Ethical Considerations
This study was conducted in strict accordance with the ethical standards for research involving human participants and aligned with the principles of the Declaration of Helsinki. The research protocol, entitled *“I Am Creative, Therefore I Am Employable: Self-Creativity Identity as a Mediator of the AI-Unemployment Anxiety Link,”* authored by Li-Wei Wei (PhD), was reviewed and approved by the Human Research Ethics Committee of Dhurakij Pundit University (Research Project Number: DPUHREC008/67EX; Approval Number: COA001/68; Date of Approval: 1 August 2025).
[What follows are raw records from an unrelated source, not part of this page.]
/-! ### Frames and pending promotions -/

/-- A free frame's number: the free value of log entry 9 where that frame is free, otherwise the lowest free one. -/
def State.pickFrame (s : State) : Option Nat :=
  let n := s.poolFrames
  let taken := fun f => s.frames.any (fun g => g.num == f)
  let pick := Config.freeNat s.fresh % n
  if n = 0 then none else if taken pick then (List.range n).find? (fun f => !taken f) else some pick

/-- The IDLE frame that became IDLE earliest (R340). -/
def earliestIdle (fs : List Frame) : Option Frame :=
  (sortOn (·.idleAt) (fs.filter (fun f => f.state = .idle))).head?

/-- Allocate a frame for a tile by R340: a FREE one, else the longest IDLE one; the copy is then pending. -/
def State.allocFrame (s : State) (region tile : Nat) : Option State :=
  let add := fun (s : State) (n : Nat) =>
    { s with frames := s.frames ++ [{ num := n, state := FrameState.copying, region := region, tile := tile, idleAt := 0 }] }
  match s.pickFrame with
  | some n => some (add s.bump n)
  | none => match earliestIdle s.frames with
    | some f => some (add (s.freeFrame f.region f.tile) f.num)
    | none => none

/-- The place of a promotion in the order of R342: deadline (none last), then order of acceptance. -/
def Promo.before (a b : Promo) : Bool :=
  let d := fun (p : Promo) => if p.deadline = 0 then 2 ^ 64 else p.deadline
  decide (d a < d b) || (d a == d b && decide (a.order < b.order))

/-- The first promotion of a list in the order of R342. -/
def firstPromo : List Promo → Option Promo
  | [] => none
  | p :: ps => match firstPromo ps with
    | none => some p
    | some q => if q.before p then some q else some p

/-- The promotions that wait for a frame (R340). -/
def State.waiters (s : State) : List Promo := s.promos.filter (fun p => (s.frameOf p.region p.tile).isNone)

/-- Give free frames to the waiting promotions in the order of R342 (R340); the fuel bounds their number. -/
def serveWaiters : Nat → State → State
  | 0, s => s
  | n + 1, s => match firstPromo s.waiters with
    | none => s
    | some p => match s.allocFrame p.region p.tile with
      | none => s
      | some t => serveWaiters n t

/-- The tile whose copy is served first (R342), among tiles with a COPYING frame. -/
def State.nextCopy (s : State) : Option (Nat × Nat) :=
  (firstPromo (s.promos.filter (fun p => match s.frameOf p.region p.tile with
    | some f => f.state == .copying
    | none => false))).map (fun p => (p.region, p.tile))

/-- Remove a holder's pending promotion of a tile. -/
def State.dropPromo (s : State) (h : Holder) (region tile : Nat) : State :=
  { s with promos := s.promos.filter (fun p => !(p.holder == h && p.region == region && p.tile == tile)) }

/-! ### Brims -/

/-- The brim of a number. -/
def State.brimOf (s : State) (b : Nat) : Option Brim := s.brims.find? (fun x => x.num == b)

/-- Change a brim. -/
def State.modBrim (s : State) (b : Nat) (f : Brim → Brim) : State :=
  { s with brims := s.brims.map (fun x => if x.num == b then f x else x) }

/-- The tiles of a brim's group, as (region, tile). -/
def Brim.tiles (b : Brim) (g : Nat) : List (Nat × Nat) := match b.groups[g]? with
  | some t => (List.range t.count).map (fun i => (t.region, t.first + i))
  | none => []

/-- The slot's tile entry (R354). -/
def State.slotEntry (s : State) (b : Nat) (rt : Nat × Nat) : Nat :=
  let inPool := match s.frameOf rt.1 rt.2 with
    | some f => if s.holds (.brim b) rt.1 rt.2 && f.state == .resident then some f.num else none
    | none => none
  let addr := match inPool with
    | some f => s.frameAddr f
    | none => match s.region? rt.1 with
      | some r => mkAddr true (r.base + rt.2 * tileBytes)
      | none => 0
  (if inPool.isSome then 1 else 0) + (if s.quarantined rt.1 rt.2 then 2 else 0) + addr / 2 ^ 18 * 2 ^ 18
Prior to participation, all participants provided informed consent after being fully apprised of the study's purpose, procedures, potential risks and benefits, and their right to withdraw at any time without penalty. All ethical principles were upheld throughout the study, including the protection of participants' confidentiality, voluntary engagement, and secure handling of data in compliance with applicable institutional and legal guidelines.
Funding
The author received no financial support for the research, authorship, and/or publication of this article.